The Ministry of Defence announced today that, despite criticism from President Trump our largest and best-equipped trireme, the HMS Jolly Matelot, would be pulling out of its home port of Hunstanton, just as soon as its Captain, Andrew Moistbottom-Wonder is available from his hectic routine of horse-riding and, well, more horse-riding.


"This vessel is state-of-the-art, equipped with BBD-01 Mk.VI Big British Drums for propulsion. These are capable of drive settings covering everything from Classical Waltz to Saturday Night Fever. I tell you, these disco rates don't half shift! And for stealth mode we've got big lambswool muffles to silence the drums. Admittedly, this kind of defeats the point of them, but we're hoping to work something out during the six-month sea trials it'll take us to get to the Med.


"The prow, ready to be rammed up the enemy, is carved as a grotesque fearsome horned lizard monster, or Faragec*nt to use the old nautical term.
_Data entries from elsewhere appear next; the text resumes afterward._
theorem State.Fetches.stepFault_of_ok (hw : decodeWord w = .ok i) : stepFault s = accessFault s i := by
  obtain ⟨hword, -⟩ := hf.coherent hinv
  rw [stepFault, if_neg (Nat.not_le.mpr hf.code), if_neg (Nat.not_lt.mpr hf.backed), ← hword, hw]

theorem State.Fetches.stepFault_of_error {r : DecodeReject} (hw : decodeWord w = .error r) :
    stepFault s = none := by
  obtain ⟨hword, -⟩ := hf.coherent hinv
  rw [stepFault, if_neg (Nat.not_le.mpr hf.code), if_neg (Nat.not_lt.mpr hf.backed), ← hword, hw]

end

/-- The registers and the parameters, on which the fault of a data access depends, are those before the fetch. -/
theorem State.Fetches.accessFault_beginInstr (hf : s.Fetches w u) (i : Instr) :
    accessFault u.beginInstr i = accessFault s i := by
  have hu := hf.eq_memSys
  exact accessFault_congr (by rw [hu]; rfl) (by rw [hu]; rfl) i

theorem State.Fetches.stepFault_of_access (hf : s.Fetches w u) (hinv : s.Inv) (hw : decodeWord w = .ok i)
    (hc : accessFault u.beginInstr i = some c) : stepFault s = some c := by
  rw [hf.stepFault_of_ok hinv hw, ← hc, hf.accessFault_beginInstr]

theorem State.Fetches.stepFault_of_sentinel (hf : s.Fetches w u) (hinv : s.Inv)
    (hw : decodeWord w = .ok .sentinel) : stepFault s = none :=
  hf.stepFault_of_ok hinv hw

theorem State.Fetches.stepFault_of_completes (hf : s.Fetches w u) (hinv : s.Inv)
    (hv : Completes w u.beginInstr v) : stepFault s = none := by
  cases hv with
  | instr hw _ hc => rw [hf.stepFault_of_ok hinv hw, ← hc, hf.accessFault_beginInstr]
  | nop hw => exact hf.stepFault_of_error hinv hw

/-- While the core is not FAULTED it holds no cause (R32). -/
theorem State.Inv.faultCause_eq_none (hinv : s.Inv) (hrun : s.runState ≠ .faulted) : s.faultCause = none := by
  by_contra hc
  exact hrun (hinv.cause.mp (Option.isSome_iff_ne_none.mpr hc))

theorem State.Fetches.faultCause (hf : s.Fetches w u) (hinv : s.Inv) : u.faultCause = none := by
  rw [hf.eq_memSys]
  exact hinv.faultCause_eq_none hf.unfaulted

theorem lookAhead_lastStatus_ne_fault (v : State) : v.lookAhead.lastStatus ≠ some .fault := by
  obtain ⟨st, hst, -, -, hfault⟩ := lookAhead_status v
  rw [hst]
  exact fun h => hfault (Option.some.inj h)

/-- Settles O27: by the cases of the step, in each of which `stepFault` passes the same tests. -/
theorem faultPriority : Obligations.FaultPriority := by
  intro s t hinv hrun h
  cases step_case h with
  | stopped hrun' => exact absurd hrun' hrun
  | inData _ hpc => simp [stepFault_of_inData hpc]
  | unbacked _ hpc hoob => simp [stepFault_of_unbacked hpc hoob]
  | ended hf hw => simp [hf.stepFault_of_sentinel hinv hw, hf.faultCause hinv]
  | faulted hf hw hc => simp [hf.stepFault_of_access hinv hw hc]
  | completed hf hv =>
    have hcause := hv.control.faultCause.trans (hf.faultCause hinv)
    have hstatus := lookAhead_lastStatus_ne_fault
    simp [hf.stepFault_of_completes hinv hv, hcause, hstatus, -State.lookAhead_lastStatus]

/-- Settles O28: a fault of the guard or of the fetch is taken on the state as it stands, one of the data access
on the state after the fetch, with the record emptied and the top line refreshed. -/
theorem faultEntry : Obligations.FaultEntry := by
  intro s t hinv hrun h hstatus
  cases step_case h with
  | stopped hrun' => exact absurd hrun' hrun
  | inData _ hpc =>
    refine ⟨.pcData, stepFault_of_inData hpc, rfl, rfl, rfl, rfl, fun _ => rfl, fun _ _ => rfl,
      ⟨rfl, rfl, rfl, rfl, rfl, rfl⟩, ?_⟩
    rw [if_pos (.inl hpc)]
    exact ⟨rfl, rfl, rfl⟩
  | unbacked _ hpc hoob =>
    refine ⟨.oob, stepFault_of_unbacked hpc hoob, rfl, rfl, rfl, rfl, fun _ => rfl, fun _ _ => rfl,
      ⟨rfl, rfl, rfl, rfl, rfl, rfl⟩, ?_⟩
    rw [if_pos (.inr hoob)]
    exact ⟨rfl, rfl, rfl⟩
  | ended => cases hstatus
  | @faulted w u i c hf hw hc =>
    obtain ⟨-, -, hbytes⟩ := hf.coherent hinv
    have hu := hf.eq_memSys
    have hsetup := hf.setup
    refine ⟨c, hf.stepFault_of_access hinv hw hc, rfl, rfl, by rw [hu]; rfl, by rw [hu]; rfl,
      State.readReg_congr (by rw [hu]; rfl), hbytes, { hsetup with }, ?_⟩
    have hpass : ¬ (s.params.dataBase ≤ s.pc.toNat ∨ s.params.memorySize < s.pc.toNat + 4) := by
      have := hf.code
      have := hf.backed
      omega
    rw [if_neg hpass]
    exact ⟨rfl, by rw [hu]; rfl, w, u, hf.fetch, rfl⟩
  | completed => exact absurd hstatus (lookAhead_lastStatus_ne_fault _)

/-! ## The look-ahead (R307) -/

/-- A step of status 0 or 2 is one that completed. -/
theorem step_completed (h : step s = .next t) (hst : t.lastStatus = some .normal ∨ t.lastStatus = some .halted) :
    ∃ w u v, s.Fetches w u ∧ Completes w u.beginInstr v ∧ t = v.lookAhead := by
  cases step_case h with
  | completed hf hv => exact ⟨_, _, _, hf, hv, rfl⟩
  | stopped | inData | unbacked | ended | faulted => simp at hst

theorem lookAhead_lastStatus_eq_halted_iff (v : State) :
    v.lookAhead.lastStatus = some .halted ↔ v.haltsAhead = true := by
  rw [State.lookAhead_lastStatus]
  split <;> simp_all

/-- The look-ahead sets the run state and the status, which it does not read. -/
theorem haltsAhead_lookAhead (v : State) : v.lookAhead.haltsAhead = v.haltsAhead := by
  simp [State.haltsAhead, State.peek32, lookAhead_peekByte]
Again, it does need a bit of work on it. The way it's mounted now has it hanging off pointing to starboard and not really providing a clear way forward. Still, a few good soakings, encounters with jellyfish, and a couple of rusty buoys should soon straighten it out.


"And finally, the mighty Matelot has more oars than you can shake a stick at. Remember, our experienced Captain Andy knows how to handle 'ores, believe me. He's recently been getting hands-on with a couple of Norfolk broads he met round the back of the fish sheds at Kings Lynn. What could go wrong?